- [Directions]:
Which lines come from the start of the records through the line that holds "(if unc = c.unc"? Write them out word for word.

________________________

/-- The Rice code of R193 with parameter k and an escape width; none where the field needs more than that width. -/
def rice (k esc n : Nat) : Option (List Bool) :=
  let q := n / 2 ^ k
  if q < 16 then some (List.replicate q true ++ [false] ++ bitsOf k n)
  else if n < 2 ^ esc then some (List.replicate 16 true ++ bitsOf esc n)
  else none

/-- The encoder's context of a lane at the opening of a segment, R193. -/
def Seg.ctxOf (g : Seg) (l : Nat) : Ctx :=
  (Tab.find g.ctx l).getD
    { t := g.base.t.toNat, delta := 0, unc := g.base.unc.toNat, flags := 0, seq := 0xFFFF, value := 0 }

/-- The bits of a compressed record and the lane's context after it, R193. -/
def Seg.compress (g : Seg) (r : LaneRec) : Option (List Bool × Ctx) :=
  let l := r.lane % 16
  let c := g.ctxOf l
  let t : Int := r.gts.t.toNat
  let same := 0 < g.nrec ∧ r.gts.t.toNat = g.lastT
  let unc := r.gts.unc.toNat
  match (if same then some [] else rice g.kt 50 (zigzag (t - c.t - c.delta))), rice g.kv 33 (zigzag (r.value.toInt - c.value)) with
  | some dt, some dv =>
    some (bitsOf 4 l ++ [decide same] ++ dt ++
        (if unc = c.unc then [true] else false :: bitsOf 16 unc) ++
        (if r.flags = c.flags then [true] else false :: bitsOf 11 r.flags) ++
        (if r.seq = (c.seq + 1) % 65536 then [true] else false :: bitsOf 16 r.seq) ++ dv,
      { t, delta := t - c.t, unc, flags := r.flags, seq := r.seq, value := r.value.toInt })
  | _, _ => none

/-- The bytes of a relative record, R192; none where its time lies before BASE or too far after it. -/
def Seg.relative (g : Seg) (r : LaneRec) : Option (List Byte) :=
  if r.gts.t < g.base.t ∨ 2 ^ 48 ≤ r.gts.t.toNat - g.base.t.toNat then none
  else some (leBytes 6 (r.gts.t.toNat - g.base.t.toNat) ++ leBytes 2 r.gts.unc.toNat ++ leBytes 4 r.value.toNat ++
    leBytes 2 (r.lane % 16 * 4096 + r.flags % 2048) ++ leBytes 2 r.seq)

/-- A record put into a segment: the payload offset and bytes it writes, and the segment after it; none where the record
does not fit or its fields do not, R189. The part of a byte already in use is given as prev. -/
def Seg.add (g : Seg) (x : Staged) (prev : Byte) : Option (Nat × List Byte × Seg) :=
  let put (b : List Byte) : Option (Nat × List Byte × Seg) :=
    if g.used + b.length ≤ 4048 then
      some (g.used, b, { g with used := g.used + b.length, nrec := g.nrec + 1, lastT := x.gts.t.toNat })
    else none
  match g.fmt, x with
  | 1, .lane r => (g.relative r).bind put
  | 2, .lane r =>
    match g.compress r with
    | some (bits, c) =>
      if g.used + bits.length ≤ 4048 * 8 then
        let all := bitsOf (g.used % 8) prev.toNat ++ bits
        some (g.used / 8, bytesOfBits all.length all,
          { g with used := g.used + bits.length, nrec := g.nrec + 1, lastT := r.gts.t.toNat
                   ctx := Tab.put g.ctx (r.lane % 16) c })
      else none
    | none => none
  | _, _ => put x.bytes

/-! ## Segments, R186 to R190 -/

/-- A field of a ring's committed LOG_RCFGr. -/
def State.rcfg (s : State) (r : Nat) (f : Fld) : Nat := s.cfld (LOG_RCFG.addr r) f
/-- The pages of a ring's committed set. -/
def State.rsize (s : State) (r : Nat) : Nat := s.cfld (LOG_RSIZE.addr r) LOG_RSIZE.SEGS
/-- The first page of a ring's committed set. -/
def State.rbase (s : State) (r : Nat) : Nat := s.cfld (LOG_RBASE.addr r) LOG_RBASE.PAGE
/-- The encoding of a ring, R191: event rings always use FMT 0, and 11b acts as 00b. -/
def State.rfmt (s : State) (r : Nat) : Nat :=
  let f := s.rcfg r LOG_RCFG.FMT
  if 32 ≤ r ∨ f = 3 then 0 else f

/-- SFLAGS of a segment, R187. -/
def Seg.sflags (g : Seg) : Nat := b2n g.closed + 2 * b2n g.lost + 4 * b2n g.aged + 8 * b2n g.cut

/-- The payload bytes in use. -/
def Seg.usedBytes (g : Seg) : Nat := if g.fmt = 2 then ceilDiv g.used 8 else g.used

/-- The 48 header bytes of a segment of ring r with a CRC, R187. -/
def Seg.header (g : Seg) (r crc : Nat) : List Byte :=
  [0x47, 0x53, 0x45, 0x47] ++ leBytes 1 r ++ leBytes 1 g.fmt ++ leBytes 1 g.epoch ++ leBytes 1 g.sflags ++
    leBytes 4 g.sseq ++ gtsBytes g.base ++ leBytes 2 g.nrec ++ leBytes 2 g.used ++ leBytes 4 crc ++
    leBytes 8 identityWord.toNat ++ leBytes 4 0xFFFFFFFF ++ leBytes 1 g.kt ++ leBytes 1 g.kv ++ [0, 0]

/-- The CRC of R187 over a block's header and its payload bytes in use. -/
def blockCrc (h payload : List Byte) : Nat := crc32 (slice h 0 28 ++ slice h 32 8 ++ slice h 44 4 ++ payload)

/-- The open segment of a ring. -/
def BatchRing.open_ (x : BatchRing) : Option Seg :=
  match x.segs.getLast? with
  | some g => if g.closed then none else some g
  | none => none

/-- A ring with its newest segment replaced. -/
def BatchRing.setLast (x : BatchRing) (g : Seg) : BatchRing := { x with segs := x.segs.dropLast ++ [g] }

/-- A segment of a ring by its SSEQ. -/
def State.segBySeq (s : State) (r q : Nat) : Option Seg := (s.ring r).segs.find? (fun g => g.sseq = q)

/-- Whether a segment in the closing order still waits to be written to the log, if its ring's LOGEN is 1. -/
def State.unwritten (s : State) (e : Nat × Nat) : Bool := (s.segBySeq e.1 e.2).any (fun g => g.closed && !g.flushed)

/-- The closed segments that wait to be flushed, in the order in which they closed, R201: those of rings whose LOGEN is 1. -/
def State.backlog (s : State) : List (Nat × Nat) :=
  s.flusher.order.filter (fun e => decide (s.rcfg e.1 LOG_RCFG.LOGEN = 1) && s.unwritten e)

/-- The open segment of ring r closed, R189 and R190: CRC, then SFLAGS with CLOSED and the cause. It joins the closing
order of R201, from which the segments that are gone or flushed are dropped. -/
def State.closeSeg (s : State) (r : Nat) (aged cut : Bool) : State :=
  match (s.ring r).open_ with
  | none => s
  | some g =>
    let g := { g with closed := true, aged, cut := g.cut || cut }
    let crc := blockCrc (g.header r 0) (s.load (g.page * 0x1000 + 48) g.usedBytes)
    let s := (s.store (g.page * 0x1000) (g.header r crc)).setRing r ((s.ring r).setLast g)
    { s with flusher := { s.flusher with order := s.flusher.order.filter s.unwritten ++ [(r, g.sseq)] } }

/-- The open segment closed with CUT where it holds records, R189. -/
def State.cutSeg (s : State) (r : Nat) : State :=
  match (s.ring r).open_ with
  | some g => if 0 < g.nrec then s.closeSeg r false true else s
  | none => s

/-- Whether a segment is pinned, R196 and R198. -/
def State.pinned (s : State) (r : Nat) (g : Seg) : Bool :=
  (decide (s.rcfg r LOG_RCFG.LOGEN = 1) && !g.flushed) ||
    s.handles.any (fun e => decide (e.2.ring = r ∧ e.2.first ≤ g.sseq) &&
      (match e.2.st with
      | .opened => true
      | .closed => decide (g.sseq < e.2.first + e.2.segs)
      | _ => false))

/-- The ring with its next page free to open a segment in, R186 and R196: the segment in that page, its oldest, goes where it
may be reused; none where the writer cannot append. -/
def State.freePage (s : State) (r : Nat) : Option BatchRing :=
  let x := s.ring r
  let page := s.rbase r + x.nextPage
  if s.rsize r = 0 then none
  else match x.segs.find? (fun g => g.page = page) with
    | none => some x
    | some g =>
      if s.pinned r g || (decide (s.rcfg r LOG_RCFG.FULL = 1) && decide (x.release ≤ g.sseq)) then none
      else some { x with segs := x.segs.filter (fun g => g.page ≠ page) }

/-- A segment opened with a record, R190. -/
def State.openSeg (s : State) (r : Nat) (x : Staged) (b : BatchRing) : State :=
  let g : Seg :=
    { page := s.rbase r + b.nextPage, sseq := b.nextSseq, epoch := x.epoch, fmt := s.rfmt r, kt := s.rcfg r LOG_RCFG.KT
      kv := s.rcfg r LOG_RCFG.KV, base := x.gts, nrec := 0, used := 0, closed := false, aged := false
      cut := b.markCut, lost := b.markLost, flushed := false, lastT := x.gts.t.toNat, ctx := [] }
  match g.add x 0 with
  | none => s
  | some (o, bytes, g) =>
    let b := { b with segs := b.segs ++ [g], nextSseq := b.nextSseq + 1, nextPage := (b.nextPage + 1) % max 1 (s.rsize r)
                      markLost := false, markCut := false }
    ((s.store (g.page * 0x1000 + 48 + o) bytes).store (g.page * 0x1000) (g.header r 0)).setRing r b

/-- The head of a ring's staging space taken: its place is free, and for a tile ring a credit goes back, R570. -/
def State.unstage (s : State) (r : Nat) : State :=
  let x := s.ring r
  let s := s.setRing r { x with staged := x.staged.drop 1 }
  if r < 32 then s.setTile r { s.tile r with returning := (s.tile r).returning + 1 } else s

/-- Whether the open segment takes a record: its epoch is the segment's, and it fits, R189. -/
def State.intoOpen (s : State) (r : Nat) (x : Staged) : Option (Nat × List Byte × Seg) :=
  match (s.ring r).open_ with
  | none => none
  | some g =>
    if g.epoch = x.epoch then g.add x (memRead s.mem (g.page * 0x1000 + 48 + g.used / 8)) else none

/-- The power domain of a page's bank. -/
def bankOf (page : Nat) : Nat := 0x1600 + page / 32

/-- The oldest staged record of a ring written, R189 to R198. With no room the record waits for a tile ring, and is
refused and counted for an event ring. -/
def State.append (s : State) (r : Nat) : State :=
  match (s.ring r).staged with
  | [] => s
  | x :: _ =>
    if s.rcfg r LOG_RCFG.EN = 0 then (s.bump (LOG_RSTAT.addr r) LOG_RSTAT.DROP 1).unstage r
    else match s.intoOpen r x with
      | some (o, bytes, g) =>
        s.withDomain (bankOf g.page) (fun s =>
          let s := (s.store (g.page * 0x1000 + 48 + o) bytes).store (g.page * 0x1000) (g.header r 0)
          (s.setRing r ((s.ring r).setLast g)).unstage r)
      | none =>
        let s := s.closeSeg r false false
        match s.freePage r with
        | some b => s.withDomain (bankOf (s.rbase r + b.nextPage)) (fun s => (s.openSeg r x b).unstage r)
        | none => if r < 32 then s else (s.bump (LOG_RSTAT.addr r) LOG_RSTAT.DROP 1).unstage r

/-- Whether the writer can append to a ring now, R196. -/
def State.canAppend (s : State) (r : Nat) : Bool := (s.ring r).open_.isSome || (s.freePage r).isSome

/-! ## Batches, R197 and R198 -/

/-- SSEQ of the segment that receives the ring's next record, once the open segment is closed. -/
def State.seqNext (s : State) (r : Nat) : Nat := (s.ring r).nextSseq
/-- SSEQ of the oldest valid segment, or the SSEQ the next one will take, R214. -/
def State.seqOldest (s : State) (r : Nat) : Nat := ((s.ring r).segs.head?.map (·.sseq)).getD (s.ring r).nextSseq
/-- LOG_RSEQr, R214. -/
def State.seqShown (s : State) (r : Nat) : Nat := ((s.ring r).open_.map (·.sseq)).getD (s.ring r).nextSseq

/-- SEGS of a batch, R198: from FIRST up to the newest segment that holds records. -/
def State.segsOf (s : State) (h : Nat) : Nat :=
  let x := s.handle h
  match x.st with
  | .opened => (s.ring x.ring).nextSseq - x.first
  | .closed => x.segs
  | _ => 0

/-- A batch command on a FREE handle, R184 and R536: a BATCH_UNARMED report. -/
def State.unarmed (s : State) (h : Nat) (rule : Option Nat) : State :=
  match rule with
  | some e => s.raiseFault 2 0x0032 (e / 32 * 65536 + 0x0200 + e) h
  | none => s.raiseFault 4 0x0032 0x1300 h

/-- ARM, R197. -/
def State.batchArm (s : State) (r h : Nat) : State :=
  if (s.handle h).st = .free ∧ r ≤ 39 then s.setHandle h { st := .armed, ring := r, first := 0, segs := 0 }
  else s.setFld LOG_STATUS.addr LOG_STATUS.BERR 1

________________________

- [Solution to the problem]:
/-- The Rice code of R193 with parameter k and an escape width; none where the field needs more than that width. -/
def rice (k esc n : Nat) : Option (List Bool) :=
  let q := n / 2 ^ k
  if q < 16 then some (List.replicate q true ++ [false] ++ bitsOf k n)
  else if n < 2 ^ esc then some (List.replicate 16 true ++ bitsOf esc n)
  else none

/-- The encoder's context of a lane at the opening of a segment, R193. -/
def Seg.ctxOf (g : Seg) (l : Nat) : Ctx :=
  (Tab.find g.ctx l).getD
    { t := g.base.t.toNat, delta := 0, unc := g.base.unc.toNat, flags := 0, seq := 0xFFFF, value := 0 }

/-- The bits of a compressed record and the lane's context after it, R193. -/
def Seg.compress (g : Seg) (r : LaneRec) : Option (List Bool × Ctx) :=
  let l := r.lane % 16
  let c := g.ctxOf l
  let t : Int := r.gts.t.toNat
  let same := 0 < g.nrec ∧ r.gts.t.toNat = g.lastT
  let unc := r.gts.unc.toNat
  match (if same then some [] else rice g.kt 50 (zigzag (t - c.t - c.delta))), rice g.kv 33 (zigzag (r.value.toInt - c.value)) with
  | some dt, some dv =>
    some (bitsOf 4 l ++ [decide same] ++ dt ++
        (if unc = c.unc then [true] else false :: bitsOf 16 unc) ++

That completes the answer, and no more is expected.